Etienne Tête Avocat au Barreau de Lyon Palais 2015

Monsieur le Premier Ministre Hôtel Matignon 57 rue de Varenne 75007 Paris

Lyon, le lundi 1er septembre 2014

Monsieur le Premier Ministre,

Pour le compte de mes clients, Association de Sauvegarde des Landes et Coteaux de Gascogne, l'Association Très Grande Vigilance en Albret (TGV en Albret) et l'Association Landes Graves Viticulture Environnement en ARRUAN, trois associations opposée au programme GPSO, ci-dessous décrit, j'ai l'honneur de vous demander l'abrogation des dispositions suivantes:

L'article R11-3 du Code de l'Expropriation qui prévoit:

« L'expropriant adresse au préfet pour être soumis à l'enquête un dossier qui comprend obligatoirement: 1.-Lorsque la déclaration d'utilité publique est demandée en vue de la réelisetion de travaux ou d'ouvrages: (...) 5° L'appréciation sommaire des dépenses; (...) »

Par sa décision Compagnie Alitalia, le Conseil d'État institue la faculté pour tout administré de demander, sans condition de délai, à l'administration d'abroger les actes réglementaires illégaux dès l'origine ou devenus illégaux du fait d'un changement dans les circonstances de fait ou de droit (3 février 1989 - Compagnie Alitalia - p. Rec. Lebon 44).

Solution ancienne et constante depuis l'arrêt « Despujol » du 10 janvier 1930.

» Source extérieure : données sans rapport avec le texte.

/-- The newest epoch of which the port holds the key. -/
def Port.newest (p : Port) : Nat := p.keys.foldl (fun n k => max n k.1) 0

/-- The counter of the newest epoch has reached 2^31 at one of the two ends. -/
def Port.rotates (p : Port) : Bool :=
  (p.epoch == p.newest && decide (2 ^ 31 ≤ p.counter)) || (p.rxEpoch == p.newest && decide (2 ^ 31 ≤ p.rxNext))

/-- R394: from 2^31 frames of an epoch on, the next epoch's key is agreed. -/
def execEpochRotation (port : Fin 2) (peer : PeerHalf) (secret : BitVec 448) (s : State) : Host.Outcome State Fault Refusal :=
  let p := s.fabric.port.get (ringPort port)
  if !p.longHaul || !p.rotates then .next s
  else if !(s.halfVerifies port peer) then .next ((s.offerHalf port).modPort (ringPort port) Port.down)
  else
    let k := s.epochKey port secret (p.newest + 1)
    .next ((s.offerHalf port).modPort (ringPort port) fun p => { p with keys := (p.newest + 1, k) :: p.keys })

/-- The order of frames: epoch first (R395). -/
def frameBefore (e c e' c' : Nat) : Bool := decide (e < e') || (e == e' && decide (c < c'))

/-- The frame the receiver expects next. -/
def Port.expected (p : Port) : Nat × Nat := if p.rxNext < 2 ^ 32 then (p.rxEpoch, p.rxNext) else (p.rxEpoch + 1, 0)

/-- A receiver's answer to a frame (R394, R395): accepted in sequence; discarded, and counted, where its tag fails or its
epoch's key is not held; a duplicate is discarded; after a gap a replay is asked for. -/
def Port.receive (p : Port) (epoch counter : Nat) (ok : Bool) : Port :=
  let (e, c) := p.expected
  if !ok || (p.keyOf epoch).isNone then { p with badtag := p.badtag + 1 }
  else if epoch = e ∧ counter = c then { p with rxEpoch := e, rxNext := c + 1 }.prune
  else if frameBefore epoch counter e c then p
  else { p with replay := p.replay + 1 }

/-- R394, R395. -/
def execFrameReceive (port : Fin 2) (epoch : Nat) (counter : BitVec 32) (tagOk : Bool) (s : State) : Host.Outcome State Fault Refusal :=
  let p := s.fabric.port.get (ringPort port)
  .next (if p.longHaul && p.up then s.modPort (ringPort port) fun p => p.receive epoch counter.toNat tagOk else s)

/-- The bound of a round trip: with the time to send 512 MiB at the rate of the running lanes (R371), rounded up to a whole
µs (R395). -/
def linkBound (us ns lanes : Nat) : BitVec 16 :=
  let rate := lanes * 400000
  BitVec.ofNat 16 (((1000 * us + ns) * rate + 1000 * 2 ^ 32 + 1000 * rate - 1) / (1000 * rate))

/-- R395; `%e2et` is at least twice the larger bound (R374). -/
def execRoundTripMeasure (port : Fin 2) (us : Nat) (ns : Fin 1000) (s : State) : Host.Outcome State Fault Refusal :=
  let p := s.fabric.port.get (ringPort port)
  let lanes := ((List.range 8).filter fun i => p.lanes.getLsbD i).length
  if !p.longHaul || lanes = 0 then .next s
  else
    let t := s.modPort (ringPort port) fun p => { p with bound := linkBound us ns.val lanes }
    let least := 2 * max (t.fabric.port.get 4).bound.toNat (t.fabric.port.get 5).bound.toNat
    .next (t.modFabric fun f => { f with e2et := if f.e2et.toNat < least then BitVec.ofNat 64 least else f.e2et })

/-! ## Packets (R396) -/

/-- A sequence number lies at or below a base. -/
def atOrBelow (b n : BitVec 32) : Bool := decide ((b - n).toNat < 2 ^ 31)

/-- The base passes the numbers above it that have been applied. -/
def Dedup.advance (w : Dedup) (fuel : Nat) : Dedup :=
  match fuel with
  | 0 => w
  | f + 1 =>
    if w.above.contains (w.base + 1) then { w with base := w.base + 1, above := w.above.filter (· != w.base + 1) }.advance f else w

/-- What a window makes of a packet: a duplicate, one too far ahead, or the window after it has been applied. -/
inductive Verdict where
  | dup | far | apply (w : Dedup)
deriving DecidableEq, Repr

def Dedup.judge (w : Dedup) (n : BitVec 32) : Verdict :=
  if atOrBelow w.base n || w.above.contains n then .dup
  else if 4096 < (n - w.base).toNat then .far
  else .apply ({ w with above := n :: w.above }.advance 4096)

/-- What an applied packet does here: a record waits for its step's event, an add acts (R279, R392). -/
def State.applyPacket (s : State) (d : Payload) : State :=
  match d with
  | .ring id kind step n lost data =>
    s.modFabric fun f => { f with inbox := f.inbox ++ [({ id := id, kind := kind, step := step, n := n, lost := lost, data := data } : RingArrival)] }
  | .add num amount => (s.addCounter num amount).watchAll
  | .group n image => s.modFabric fun f => { f with groups := listGroup f.groups n.val image }
  | .watch _ _ | .read _ | .ack _ _ | .other _ => s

Les dispositions contestées sont anciennes et ne correspondent plus aux besoins d'information du public et d'équilibre économique de la nation.

La loi n° 2002-285 du 28 février 2002 a autorisé l'approbation de la convention sur l'accès à l'information, la participation du public au processus décisionnel et l'accès à la justice en matière d'environnement (ensemble deux annexes), dite «convention d'Aarhus» .

L'article 2 indique notamment:

L'expression "information(s) sur l'environnement" désigne toute information disponible sous forme écrite, visuelle, orale ou électronique ou sous toute autre forme matérielle, et portant sur:

(...) b) Des facteurs tels que les substances, l'énergie, le bruit et les rayonnements et des activités ou mesures, y compris des mesures administratives, des accords relatifs à l'environnement, des politiques, lois, plans et programmes qui ont, ou risquent d'avoir, des incidences sur les éléments de l'environnement relevant de l'alinéa a) ci- dessus et l'analyse coût-avantages et les autres analyses et hypothèses économiques utilisées dans le processus décisionnel en matière d'environnement; »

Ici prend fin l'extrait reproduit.